Embedded Bias and the Data Journalist’s Role to Provide Clarity

  One key aspect that elicits the importance of data journalism is the role it has undertaken in society. One of the main functions of a journalist is to always question. And data, in the context of journalism, provides a substantiative resource that fills the void created when questioning whether something is credible or not. It provides a sense of rationality to the reader when the journalist makes a claim. However, it’s important to note that as data journalists, when you begin to work with data you are inherently using a tool rooted in bias– Culture, context and society are woven into data, whether recognized or not. And when presenting this data to the public, through a medium that is often perceived as unbiased, it is your responsibility to address this. The role of the data journalist in today’s society is to provide quantitative and qualitative evidence for any particular claim, and it is their responsibility to be inclusive as possible; particularly when addressing social issues.

In Chapter 2 of Queer Data, Kevin Guyan supports this by quoting, “ …data collection processes… are productive and highly political practices though which (only) certain LGB(TI)Q populations are counted.” As a data journalist, it is important to recognized this, especially if you are covering topics concerning the community. It should be noted that simply recognizing this bias is not sufficient. Ethical factors of collection, awareness to gaps in the data, protecting at-risk communities from harm, advocating for inclusion within the dataset, are all contributing factors a data journalist should keep in mind. Failing to account for these only furthers the cultural paradigm that pushes these community to the fringes of the social spotlight.
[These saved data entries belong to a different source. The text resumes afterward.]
-- ==== Sys2Proof/Certificates/Slice0/Obligations.lean ====
section
/-! DEFINITION. The statements about the model. In every one, `u` is `s.fetched ops`: the state the fetch of an
instruction with the operand bytes `ops` leaves, which `Obligations.FetchEffect` describes whole. The handler of the
instruction works on `u`; `s.runs p` says that the predicate test passes. -/

open Sys2Proof Sys2Proof.Machine

/-! ### Encoding -/

/-- The encoding and the decoding of a well-formed instruction agree, whatever bytes follow. -/
def Obligations.DecodeAfterEncode : Prop :=
  ∀ (i : Instr) (rest : List Byte), i.WellFormed = true → decode (encode i ++ rest) = .ok (i, rest)

/-- The other direction: an instruction that the decoder reads is well-formed, and its encoding is the bytes it
was read from. -/
def Obligations.EncodeAfterDecode : Prop :=
  ∀ (bs rest : List Byte) (i : Instr), decode bs = .ok (i, rest) → i.WellFormed = true ∧ encode i ++ rest = bs

/-- R103: `argc`, `p` and the selector of every opcode byte. Every opcode byte followed by three bytes decodes. -/
def Obligations.OpcodeFieldsDecode : Prop :=
  ∀ op b1 b2 b3 : Byte, ∃ (i : Instr) (rest : List Byte), decode [op, b1, b2, b3] = .ok (i, rest) ∧
    i.operands.length = op.toNat / 64 ∧ i.predicated = decide (op.toNat / 32 % 2 = 1) ∧
    i.selector.toNat = op.toNat % 32 ∧ i.operands ++ rest = [b1, b2, b3]

/-- A few words of the encoding tables of R88, R92 and R93, written out, decode to the instructions they stand
for. -/
def Obligations.SpecWordsDecode : Prop :=
  decode [0x00#8] = .ok (.nop false [], []) ∧
  decode [0x48#8, 0xA8#8] = .ok (.mov false [0xA8#8], []) ∧
  decode [0x5E#8, 0x40#8] = .ok (.set false [0x40#8], []) ∧
  decode [0x6B#8, 0x00#8] = .ok (.ret true [0x00#8], []) ∧
  decode [0xCA#8, 0x06#8, 0x20#8, 0x00#8] = .ok (.call false [0x06#8, 0x20#8, 0x00#8], []) ∧
  decode [0xFF#8, 1#8, 2#8, 3#8] = .ok (.clear true [1#8, 2#8, 3#8], [])

/-! ### The step -/

/-- R106: when the bytes at `pc` decode to an instruction and HALT is 0, the step is that instruction. `exec` is the
whole of a running step, the move of `pc` past the instruction included: the step adds only the HALT test. -/
def Obligations.StepRunsDecodedInstruction : Prop :=
  ∀ (s : State) (i : Instr) (rest : List Byte), s.halted = false →
    decode (s.bytesAt s.pc 4) = .ok (i, rest) → step s = exec i s

/-- R101: a step taken with HALT = 1 changes nothing and looks at no bus byte, and so do any number of further
steps. -/
def Obligations.HaltedStepsAreIdle : Prop :=
  ∀ s : State, s.halted = true →
    step s = .next s ∧ (∀ b : Bus, step (s.setBus b) = .next (s.setBus b)) ∧
      ∀ n : Nat, Host.Core.run Sys2Proof.core n s = .next s

/-- The step cannot fail: it always answers a next state. -/
def Obligations.StepAlwaysAnswersNext : Prop :=
  ∀ s : State, ∃ t, step s = .next t

/-- R102 and R104: the fetch. The opcode byte is read at `pc` and operand byte `k` at `pc + 1 + k`; `pc` moves
past all of them, modulo 65536; operand byte `k` is in A`k`, and every other scratch register, every other
register and the bus are as before. The fetch happens whatever the predicate test says: a running step is the
instruction read, which, when the test fails, answers exactly the fetched state. -/
def Obligations.FetchEffect : Prop :=
  ∀ s : State,
    let op := s.readByte s.pc
    let i := s.fetchInstr
    let u := s.fetched i.operands
    i = decodeOpcode op i.operands ∧ i.operands.length = op.toNat / 64 ∧
    (∀ k, k < i.operands.length → i.operands[k]? = some (s.readByte (s.pc + BitVec.ofNat 16 (1 + k)))) ∧
    u.pc = s.pc + BitVec.ofNat 16 (1 + i.operands.length) ∧
    u.reg a0Index = i.operands.getD 0 (s.reg a0Index) ∧
    u.reg a1Index = i.operands.getD 1 (s.reg a1Index) ∧
    u.reg a2Index = i.operands.getD 2 (s.reg a2Index) ∧
    SameRegistersBut s u [pcIndex, 1#4, a0Index, a1Index, a2Index] ∧ u.bus = s.bus ∧
    (s.halted = false → step s = exec i s) ∧ (s.runs i.predicated = false → exec i s = .next u)
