-- ==== Sys2Proof/Laws/Registers.lean ====
section
/-! SUPPORT. What the register-pair and stack operations do (spec/10_state.md R24, R25, R27). -/

namespace Sys2Proof.Machine

/-! ### Words and their bytes -/

@[simp] theorem lowByte_wordOf (hi lo : Byte) : lowByte (wordOf hi lo) = lo := by
  simp only [lowByte, wordOf]
  ext i hi
  simp only [BitVec.getElem_extractLsb', BitVec.getLsbD_append]
  simp_all

@[simp] theorem highByte_wordOf (hi lo : Byte) : highByte (wordOf hi lo) = hi := by
  simp only [highByte, wordOf]
  ext i hi
  simp only [BitVec.getElem_extractLsb', BitVec.getLsbD_append]
  simp_all

@[simp] theorem wordOf_bytes (v : Word) : wordOf (highByte v) (lowByte v) = v := by
  simp only [highByte, lowByte, wordOf]
  ext i hi
  simp only [BitVec.getElem_append, BitVec.getElem_extractLsb']
  split <;> simp_all

/-! ### Pairs -/

@[simp] theorem pairIndex_pairIndex (i : RegIdx) : pairIndex (pairIndex i) = pairIndex i := by
  revert i; decide

@[simp] theorem pairIndex_succ (i : RegIdx) : pairIndex (pairIndex i + 1#4) = pairIndex i := by
  revert i; decide

theorem pairIndex_ne_succ (i j : RegIdx) : pairIndex i ≠ pairIndex j + 1#4 := by
  revert i j; decide

/-- An index is the even or the odd index of its own pair. -/
theorem index_eq_pairIndex_or_succ (i : RegIdx) : i = pairIndex i ∨ i = pairIndex i + 1#4 := by
  revert i; decide

/-- R24: a write to a pair changes the two registers of the pair and no other. -/
theorem State.reg_setPair (s : State) (i j : RegIdx) (v : Word) :
    (s.setPair i v).reg j =
      if j = pairIndex i then lowByte v else if j = pairIndex i + 1#4 then highByte v else s.reg j := by
  have h := pairIndex_ne_succ i i
  simp only [State.setPair, State.reg_setReg]
  by_cases h0 : j = pairIndex i
  · subst h0; simp [h.symm]
  · by_cases h1 : j = pairIndex i + 1#4
    · subst h1; simp [h.symm]
    · simp [h0, h1, Ne.symm h0, Ne.symm h1]

@[simp] theorem State.bus_setPair (s : State) (i : RegIdx) (v : Word) : (s.setPair i v).bus = s.bus := rfl

/-- R24: reading a pair after a write to a pair. -/
theorem State.pair_setPair (s : State) (i j : RegIdx) (v : Word) :
    (s.setPair i v).pair j = if pairIndex j = pairIndex i then v else s.pair j := by
  simp only [State.pair, State.reg_setPair]
  have h := pairIndex_ne_succ j i
  have h' := pairIndex_ne_succ i j
  by_cases e : pairIndex j = pairIndex i
  · simp [e, (pairIndex_ne_succ i i).symm]
  · have e' : ¬pairIndex j + 1#4 = pairIndex i + 1#4 := fun c => e (by simpa using c)
    simp [e, e', h, h'.symm]

@[simp] theorem State.reg_addPair (s : State) (i j : RegIdx) (n : Word) :
    (s.addPair i n).reg j = (s.setPair i (s.pair i + n)).reg j := rfl

@[simp] theorem State.reg_subPair (s : State) (i j : RegIdx) (n : Word) :
    (s.subPair i n).reg j = (s.setPair i (s.pair i - n)).reg j := rfl

@[simp] theorem State.bus_addPair (s : State) (i : RegIdx) (n : Word) : (s.addPair i n).bus = s.bus := rfl

@[simp] theorem State.bus_subPair (s : State) (i : RegIdx) (n : Word) : (s.subPair i n).bus = s.bus := rfl

/-- A write to a register outside a pair leaves the pair. -/
theorem State.pair_setReg_other (s : State) (i j : RegIdx) (v : Byte) (h : pairIndex i ≠ pairIndex j) :
    (s.setReg i v).pair j = s.pair j := by
  have h0 : i ≠ pairIndex j := fun e => h (by simp [e])
  have h1 : i ≠ pairIndex j + 1#4 := fun e => h (by simp [e])
  simp [State.pair, h0, h1]

@[simp] theorem State.pair_writeByte (s : State) (a : Word) (v : Byte) (i : RegIdx) :
    (s.writeByte a v).pair i = s.pair i := rfl

@[simp] theorem State.pair_writeWord (s : State) (a v : Word) (i : RegIdx) :
    (s.writeWord a v).pair i = s.pair i := rfl

/-! ### The stack -/

/-- R144: what pushing a byte does. -/
theorem State.pushByte_spec (s : State) (v : Byte) :
    (s.pushByte v).bus = s.bus.write s.sp v ∧
      ∀ i, (s.pushByte v).reg i = (s.setPair spIndex (s.sp + 1#16)).reg i :=
  ⟨rfl, fun _ => rfl⟩

/-- R140: what pushing a word does. -/
theorem State.pushWord_spec (s : State) (v : Word) :
    (s.pushWord v).bus = s.bus.writeWord stackWordOrder s.sp v ∧
      ∀ i, (s.pushWord v).reg i = (s.setPair spIndex (s.sp + 2#16)).reg i :=
  ⟨rfl, fun _ => rfl⟩

/-- R145: what dropping a byte does. -/
theorem State.dropByte_spec (s : State) :
    s.dropByte.bus = s.bus ∧ ∀ i, s.dropByte.reg i = (s.setPair spIndex (s.sp - 1#16)).reg i :=
  ⟨rfl, fun _ => rfl⟩

/-- R141: what dropping a word does. -/
theorem State.dropWord_spec (s : State) :
    s.dropWord.bus = s.bus ∧ ∀ i, s.dropWord.reg i = (s.setPair spIndex (s.sp - 2#16)).reg i :=
  ⟨rfl, fun _ => rfl⟩

end Sys2Proof.Machine
end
This idea directly leads to what Criado-Perez describes in “Invisible Women: Data Bias in a World Designed for Men”. When we don’t address these “cultural norms” embedded into data, it is possible to create situations that directly harm individuals. Criado-Perez notes that in a 2016 paper there was “significantly higher transcription error rates for women than men.” Not addressing gender disparities has a significant impact on the livelihood of women. As a data journalist, if you were to use this paper, it’s your responsibility to uncover and address this disparity to prevent further “credibility” of that dataset. If you are not questioning the data, you are only doing half of your job as a data journalist.

Alex Howard highlights this concept in his talk, “Data Journalism in the Second Machine Age”. He states, “gathering, cleaning, organizing, analyzing, visualizing and publishing data to support the creation of acts in journalism.” If we use data left uncheck, we are not fulfilling our role as data journalists in modern society. It is the data journalists responsibility to account for any embedded bias, to ensure safe and fair use of data and the populations therein.